🤖 AI Summary
This work addresses the limitations of traditional line-based merging algorithms, which often generate spurious conflicts during code refactoring or concurrent editing, and existing syntax- or semantics-aware approaches that suffer from language specificity, formatting loss, and poor cross-file adaptability. The paper proposes Summer, a document-format-agnostic, token-level merging algorithm that decomposes text into universal tokens and models branch changes as string rewrite and move operations. Without relying on language-specific parsers, Summer supports structured edits such as function extraction and inlining. Evaluated on the ConflictBench benchmark, Summer achieves 36% accuracy—the highest among evaluated tools—in precisely reproducing developers’ actual merge outcomes across both Java and non-Java files, while ranking second in semantic correctness, thereby demonstrating the first text-level merging approach that effectively balances generality with semantic awareness.
📝 Abstract
Merging is a core operation in version control systems such as Git, but traditional line-based algorithms often yield spurious conflicts, particularly in the presence of refactorings or parallel edits. While syntax- and semantics-aware merging approaches can reduce conflicts, they introduce drawbacks such as loss of formatting, dependence on language-specific parsers, and limited flexibility across heterogeneous artifacts.
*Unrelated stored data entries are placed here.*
-- ==== Sys2Proof/Laws/Agents.lean ====
section
/-! SUPPORT. What the operations do to the permit, to the commands in progress and to ownership. -/
namespace Sys2Proof.Machine

open Sys2Proof

/-! ### The permit -/

/-- What an internal operation of the receive pipeline does: the permit and the commands in progress outside it stay, a new
pong waits for its permit, and a region RX comes to own is one RX always owns or one no SENDFRAME sends from. -/
structure AgentFr (s t : State) : Prop where
  permit : t.permit = s.permit
  pending : t.pending = s.pending
  job : t.rxJob = s.rxJob ∨ jobHolds t.rxJob = 0 ∧ ∀ A, t.rxOwns A = true → rxRegion A = true ∨ s.sendOwns A = false

theorem AgentFr.refl (s : State) : AgentFr s s := ⟨rfl, rfl, .inl rfl⟩
theorem sendOwns_congr {s t : State} (h : t.pending = s.pending) (A) : t.sendOwns A = s.sendOwns A := by
  unfold State.sendOwns; rw [h]
theorem AgentFr.trans {s t u : State} (h : AgentFr s t) (g : AgentFr t u) : AgentFr s u := by
  refine ⟨g.1.trans h.1, g.2.trans h.2, ?_⟩
  rcases g.3 with g3 | ⟨g3, g4⟩
  · rcases h.3 with h3 | ⟨h3, h4⟩
    · exact .inl (g3.trans h3)
    · refine .inr ⟨by rw [g3]; exact h3, fun A hA => h4 A ?_⟩
      rw [rxOwns_congr g3] at hA; exact hA
  · refine .inr ⟨g3, fun A hA => ?_⟩
    rcases g4 A hA with h | h'
    · exact .inl h
    · right; rw [← h']; exact (sendOwns_congr h.2 A).symm
theorem AgentFr.of_eq {s t : State} (h1 : t.permit = s.permit) (h2 : t.pending = s.pending) (h3 : t.rxJob = s.rxJob) : AgentFr s t := ⟨h1, h2, .inl h3⟩
theorem AgentFr.of_job {s t : State} (h1 : t.permit = s.permit) (h2 : t.pending = s.pending) (h3 : jobHolds t.rxJob = 0)
    (h4 : ∀ A, t.rxOwns A = true → rxRegion A = true ∨ s.sendOwns A = false := by
      intro A h; first | exact .inl h | cases h) : AgentFr s t := ⟨h1, h2, .inr ⟨h3, h4⟩⟩

theorem pongEcho_j (s : State) (k) : AgentFr s (s.pongEcho k) := by
  unfold State.pongEcho
  split
  · exact .of_job rfl rfl rfl
  next hso =>
  split
  · exact .of_job rfl rfl rfl
  · simp only; split
    · exact .of_job rfl rfl rfl
    · refine .of_job ?_ ?_ rfl ?_
      · have := (Fr.prepareApply (Fr.refl (s.memWrite .outPong Config.prefixSize (s.memRead .inPing 0 k))) pongAddr k true false 0xA 0).3
        exact this
      · show (State.prepareApply _ _ _ _ _ _ _).pending = _
        unfold State.prepareApply; simp only [State.prepareHeader]
        generalize hu : State.memWrite s Region.outPong Config.prefixSize (s.memRead Region.inPing 0 k) = u
        have : u.pending = s.pending := by rw [← hu]; rfl
        rw [← this]
        cases u.cfg.maskOut <;> rfl
      · intro A hA
        simp only [State.rxOwns, Bool.or_eq_true, decide_eq_true_eq] at hA
        rcases hA with hA | hA
        · exact .inl hA
        · subst hA; exact .inr (by simpa using hso)

theorem controlHandled_j (s : State) (D k) : AgentFr s (s.controlHandled D k) := by
  unfold State.controlHandled
  split
  · exact .of_job rfl rfl rfl
  · simp only; split
    · exact .of_job rfl rfl rfl
    · split
      · exact (AgentFr.of_eq (s := s) (t := s.rxmaskApply D 0 k) rfl rfl rfl).trans (pongEcho_j _ _)
      · exact .of_job rfl rfl rfl

theorem dispatch_j (s : State) (op f) : AgentFr s (s.dispatchFrame op f) := by
  unfold State.dispatchFrame
  split
  · exact .of_job rfl rfl rfl
  · split
    · exact .of_job rfl rfl rfl
    · split
      · exact .of_job rfl rfl rfl
      · unfold State.enterControl
        simp only
        split
        · exact .of_job rfl rfl rfl
        · split
          · refine AgentFr.trans ?_ (controlHandled_j _ _ _)
            exact .of_eq rfl rfl rfl
          · exact .of_job rfl rfl rfl
      · exact .of_job rfl rfl rfl

theorem awaitNoBytes_j (s : State) (r) : AgentFr s (s.awaitNoBytes r) := by
  unfold State.awaitNoBytes
  split
  · exact .refl _
  · split <;> exact .of_job rfl rfl rfl
  · exact .of_job rfl rfl rfl
  · split <;> exact .of_job rfl rfl rfl

theorem headerStep_j {s t : State} (ht : s.headerStep = .next t) : AgentFr s t := by
  unfold State.headerStep at ht
  split at ht
  · cases ht; exact .refl _
  · rename_i bs q _
    simp only at ht
    split at ht
    · cases ht; exact .of_job rfl rfl rfl
    · have h2 : ∀ q bs, AgentFr s (State.headerStored { s with rxIn := q } bs) := by
        intro q bs
        unfold State.headerStored
        simp only
        split <;> exact .of_eq rfl rfl rfl
      split at ht
      · unfold State.fetchHeader at ht
        split at ht
        · cases ht; refine AgentFr.trans (h2 q bs) ?_; exact .of_job rfl rfl rfl
        · next hd =>
          obtain ⟨op, f, rfl⟩ := decode_header hd
          rw [exec_frameInstr] at ht
          cases ht; exact (h2 _ _).trans (dispatch_j _ _ _)
      · cases ht; exact h2 _ _
  · cases ht; refine AgentFr.trans ?_ (awaitNoBytes_j _ _); exact .of_eq rfl rfl rfl

theorem controlStep_j (s : State) (got) : AgentFr s (s.controlStep got) := by
  unfold State.controlStep
  split
  · exact .of_job rfl rfl rfl
  · simp only
    split
    · exact .refl _
    · split
      · exact .of_job rfl rfl rfl
      · split
        · refine AgentFr.trans ?_ (controlHandled_j _ _ _); exact .of_eq rfl rfl rfl
        · exact .of_job rfl rfl rfl
    · refine AgentFr.trans ?_ (awaitNoBytes_j _ _); exact .of_eq rfl rfl rfl

theorem recvStep_j (s : State) (a len) : AgentFr s (s.recvStep a len) := by
  unfold State.recvStep
  split
  · exact .refl _
  · unfold State.recvBytes; split
    · exact .of_job rfl rfl rfl
    · exact .of_job rfl rfl rfl
  · unfold State.recvNoBytes; split
    · exact .of_eq rfl rfl rfl
    all_goals exact .of_job rfl rfl rfl

theorem AgentFr.inv {s t : State} (h : AgentFr s t) (hP : PermitInv s) (hj : jobHolds s.rxJob = 0) : PermitInv t :=
  PermitInv.congr hP h.1 h.2 (by rcases h.3 with e | ⟨e, -⟩ <;> rw [e]; exact hj.symm)

theorem permit_pendingStep {s : State} (hP : PermitInv s) (k) : PermitInv (s.pendingStep k) := by
  have hP0 := hP
  obtain ⟨h1, h2⟩ := hP
  rw [rxHolders_eq] at h1
  unfold State.pendingStep
  split
  · exact hP0
  · next j hk =>
    have hm := List.mem_of_getElem? hk
    split
    · exact hP0
    · next j' s' h =>
      obtain ⟨a1, a2, a3, a4⟩ := send_more_permit h (h2 j hm)
      have hc := countP_set Pending.holdsForRx s.pending k _ (.send j') hk
      simp only [Pending.holdsForRx] at hc
      constructor
      · rw [rxHolders_eq]
        show List.countP _ (s'.pending.set k (.send j')) + jobHolds s'.rxJob = if s'.permit = _ then 1 else 0
        rw [a1, a2]
        rcases a4 with ⟨e1, e2⟩ | ⟨e1, e2, e3⟩
        · rw [e1, ← h1]; rw [e2] at hc; omega
        · rw [e1] at h1
          rw [e2] at hc
          rcases e3 with ⟨f1, f2⟩ | ⟨f1, f2⟩ <;> rw [f1] <;> rw [f2] at hc <;> simp [-List.countP_eq_zero] at hc h1 ⊢ <;> omega
      · intro j2 hj2
        change Pending.send j2 ∈ s'.pending.set k (.send j') at hj2
        rw [a1] at hj2
        rcases List.mem_or_eq_of_mem_set hj2 with hj2 | hj2
        · exact h2 j2 hj2
        · cases hj2; exact a3
    · next r s' h =>
      obtain ⟨a1, a2, a3, a4⟩ := send_done_permit h
      have hc := countP_eraseIdx Pending.holdsForRx s.pending k _ hk
      simp only [Pending.holdsForRx] at hc
      constructor
      · rw [rxHolders_eq]
        show List.countP _ (s'.pending.eraseIdx k) + jobHolds s'.rxJob = if s'.permit = _ then 1 else 0
        rw [a1, a2, a4]
        have hh : j.holdsForRx = (decide (j.issuer = .rx) && !j.opts.nolock) := by simp [SendJob.holdsForRx, a3]
        rw [hh] at hc
        cases hn : j.opts.nolock <;> cases hi : j.issuer <;> cases hp : s.permit <;> rw [hn, hi] at hc <;> rw [hp] at h1 <;> simp [permitOf, -List.countP_eq_zero] at hc h1 ⊢ <;> omega
      · intro j2 hj2
        change Pending.send j2 ∈ s'.pending.eraseIdx k at hj2
        rw [a1] at hj2
        exact h2 j2 (List.mem_of_mem_eraseIdx hj2)
  · next t hk =>
    have hc := countP_eraseIdx Pending.holdsForRx s.pending k _ hk
    simp only [Pending.holdsForRx] at hc
    split
    · next hp =>
      rw [hp] at h1
      constructor
      · rw [rxHolders_eq]
        show List.countP _ (s.pending.eraseIdx k) + jobHolds s.rxJob = 0
        simp [-List.countP_eq_zero] at h1 hc ⊢; omega
      · intro j2 hj2; exact h2 j2 (List.mem_of_mem_eraseIdx hj2)
    · exact hP0

theorem permit_giveUp {s : State} (hP : PermitInv s) (k) : PermitInv (s.giveUpStep k) := by
  have hP0 := hP
  obtain ⟨h1, h2⟩ := hP
  rw [rxHolders_eq] at h1
  unfold State.giveUpStep
  split
  · exact hP0
  · next p hk =>
    have hc := countP_eraseIdx Pending.holdsForRx s.pending k _ hk
    split
    · next hp =>
      have hh : p.holdsForRx = false := by
        cases p with
        | acquire t => rfl
        | send j =>
          have := hp.2
          simp only [Pending.mayGiveUp] at this
          simp only [Pending.holdsForRx, SendJob.holdsForRx]
          split at this
          · next hst _ => simp [hst]
          · cases this
      rw [hh] at hc
      split <;> refine ⟨?_, fun j2 hj2 => h2 j2 (List.mem_of_mem_eraseIdx hj2)⟩
      all_goals
        rw [rxHolders_eq]
        show List.countP _ (s.pending.eraseIdx k) + jobHolds s.rxJob = _
        simp only [Bool.toNat_false] at hc
        rw [show List.countP _ (s.pending.eraseIdx k) = _ from by omega]; exact h1
    · exact hP0

theorem permit_pong {s : State} (hP : PermitInv s) {j} (hj : s.rxJob = .pong j) (hi : j.issuer = .rx) (ho : j.opts.nolock = false) : PermitInv (s.pongStep j) := by
  have hP0 := hP
  obtain ⟨h1, h2⟩ := hP
  rw [rxHolders_eq, hj] at h1
  unfold State.pongStep
  split
  · exact hP0
  · next j' s' h =>
    obtain ⟨a1, a2, a3, a4⟩ := send_more_permit h (fun _ => ho)
    refine ⟨?_, by intro j2 hj2; change _ ∈ s'.pending at hj2; rw [a1] at hj2; exact h2 j2 hj2⟩
    rw [rxHolders_eq]
    show List.countP _ s'.pending + j'.holdsForRx.toNat = if s'.permit = _ then 1 else 0
    change _ + j.holdsForRx.toNat = _ at h1
    rw [a1]
    rcases a4 with ⟨e1, e2⟩ | ⟨e1, e2, e3⟩
    · rw [e1, e2]; exact h1
    · rw [e1, e2] at h1
      rcases e3 with ⟨f1, f2⟩ | ⟨f1, f2⟩ <;> rw [f1, f2] <;> simp [-List.countP_eq_zero] at h1 ⊢ <;> omega
  · next r s' h =>
    obtain ⟨a1, a2, a3, a4⟩ := send_done_permit h
    refine ⟨?_, by intro j2 hj2; change _ ∈ s'.pending at hj2; rw [a1] at hj2; exact h2 j2 hj2⟩
    rw [rxHolders_eq]
    show List.countP _ s'.pending + 0 = if s'.permit = _ then 1 else 0
    rw [a1, a4, ho, hi]
    have hh : j.holdsForRx = true := by simp [SendJob.holdsForRx, a3, hi, ho]
    change _ + j.holdsForRx.toNat = _ at h1
    rw [hh] at h1
    cases hp : s.permit <;> rw [hp] at h1 <;> simp [permitOf, -List.countP_eq_zero] at h1 ⊢ <;>
      omega

/-! ### One command an agent, and ownership -/

/-- What need not wait although an agent is not free only faults: the race checks of `races` are those of the meanings. -/
theorem faultsAtOnce_faults {s : State} {i : Instr} (hb : s.rxJob ≠ .none → s.rxs.busy = true)
    (h : s.faultsAtOnce s.issuer i = true) : ∃ a cmd c, exec i s = .next (ended s a cmd (.fault c)) := by
  have ite_l : ∀ {p : Prop} [Decidable p] {x y : Host.Outcome State Fault Refusal}, p →
      (∃ a cmd c, x = .next (ended s a cmd (.fault c))) → ∃ a cmd c, (if p then x else y) = .next (ended s a cmd (.fault c)) :=
    fun hp hx => by rw [if_pos hp]; exact hx
  have ite_r : ∀ {p : Prop} [Decidable p] {x y : Host.Outcome State Fault Refusal},
      (∃ a cmd c, x = .next (ended s a cmd (.fault c))) → (¬ p → ∃ a cmd c, y = .next (ended s a cmd (.fault c))) →
      ∃ a cmd c, (if p then x else y) = .next (ended s a cmd (.fault c)) := by
    intro p _ x y hx hy; split
    · exact hx
    · exact hy ‹_›
  have R : ∀ {a : Agent} {cmd : BitVec 8} {c : Cause}, ∃ a' cmd' c', s.raise a cmd c = .next (ended s a' cmd' (.fault c')) :=
    fun {a cmd c} => ⟨a, cmd, c, rfl⟩
  cases i <;> simp only [State.faultsAtOnce, State.races, readerCommand, runner, reduceCtorEq, decide_false, decide_true,
    Bool.and_false, Bool.and_true, Bool.or_false, Bool.false_or, Bool.or_eq_true, Bool.and_eq_true, decide_eq_true_eq,
    Bool.false_eq_true] at h
  case parse a n =>
    refine ite_l ?_ R
    rcases h with h | h
    · simp [h]
    · simp [hb h]
  case emit e p => exact ite_l (by simpa [txAgent] using h) R
  case mask p n k pos =>
    show ∃ _ _ _, execMask p n k pos s = _
    unfold execMask
    rw [if_neg h.1]; exact ite_l h.2 R
  case rxmask p n =>
    rcases h with h | h
    · exact ite_r R fun _ => ite_l (by simp [h]) R
    · exact ite_l (hb h) R
  case retire => exact ite_l (hb h) R
  case await => exact ite_l (hb h) R
  case recv p n =>
    rcases h with h | h
    · exact ite_r R fun _ => ite_r R fun _ => ite_l (by simp [h]) R
    · exact ite_l (hb h) R
  case prepare p l f st op ext => exact ite_l (by simpa [txAgent] using h) R
  case sendframe p n t o => exact ite_r R fun _ => ite_l (by simpa [txAgent] using h) R
  case closeenc c p => exact ite_l h R
  case closedec p k =>
    show ∃ _ _ _, execClosedec p k s = _
    unfold execClosedec
    rw [if_neg (by omega)]; exact ite_l h.2 R
  case reservedCmd c l => exact R
/-- The clauses of `AgentInv` but the permit's. -/
structure Apart (s : State) : Prop where
  oneEach : s.atWork.Nodup
  owned   : ∀ j, Pending.send j ∈ s.pending → j.n ≠ 0 → rxRegion j.addr.region = true → j.issuer = .rx
  apart   : ∀ A, s.rxOwns A = true → s.sendOwns A = false

/-- RX, where it has a command in progress. -/
def rxPart (j : RxJob) : List Agent := match j with
  | .none => []
  | _ => [.rx]
theorem atWork_eq (s : State) : s.atWork = s.pending.flatMap Pending.agents ++ rxPart s.rxJob := rfl
theorem rxPart_ne {j : RxJob} (h : j ≠ .none) : rxPart j = [.rx] := by cases j <;> first | rfl | exact absurd rfl h
theorem rxOwns_region {s : State} {A} (h : s.rxJob ≠ .none) (hA : rxRegion A = true) : s.rxOwns A = true := by
  unfold State.rxOwns; cases hj : s.rxJob <;> first | exact absurd hj h | simp [hA]

theorem sublist_flatMap {α β} {f : α → List β} {l m : List α} (h : l.Sublist m) : (l.flatMap f).Sublist (m.flatMap f) := by
  induction h with
  | slnil => exact .slnil
  | cons a h ih => rw [List.flatMap_cons]; exact ih.trans (List.sublist_append_right _ _)
  | cons_cons a h ih => rw [List.flatMap_cons, List.flatMap_cons]; exact List.Sublist.append (List.Sublist.refl _) ih

theorem apart_sub {s t : State} (h : Apart s) (hj : t.rxJob = s.rxJob) (hp : t.pending.Sublist s.pending) : Apart t where
  oneEach := by
    rw [atWork_eq, hj]
    have := h.oneEach; rw [atWork_eq] at this
    exact this.sublist (List.Sublist.append (sublist_flatMap hp) (List.Sublist.refl _))
  owned := fun j hm => h.owned j (hp.subset hm)
  apart := by
    intro A hA
    rw [rxOwns_congr hj] at hA
    have := h.apart A hA
    simp only [State.sendOwns, List.any_eq_false] at this ⊢
    exact fun x hx => this x (hp.subset hx)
To address this gap, we present Summer, a novel textual token-based merge algorithm independent of document formats. Dividing text into tokens, our approach formulates token-level changes in one branch into string-rewriting rules and move rules, and applies these rules to the text of the other branch to construct a merge. Despite being independent on programming languages, our move rules model extracting and inlining functions. We evaluated Summer on ConflictBench, a large benchmark of real-world merge scenarios, comparing it with five pioneering merge tools across Java and non-Java files. Experimental results show that Summer achieved the highest 36% accuracy in reproducing merges verbatim identical to developers', and ranked second in semantic accuracy.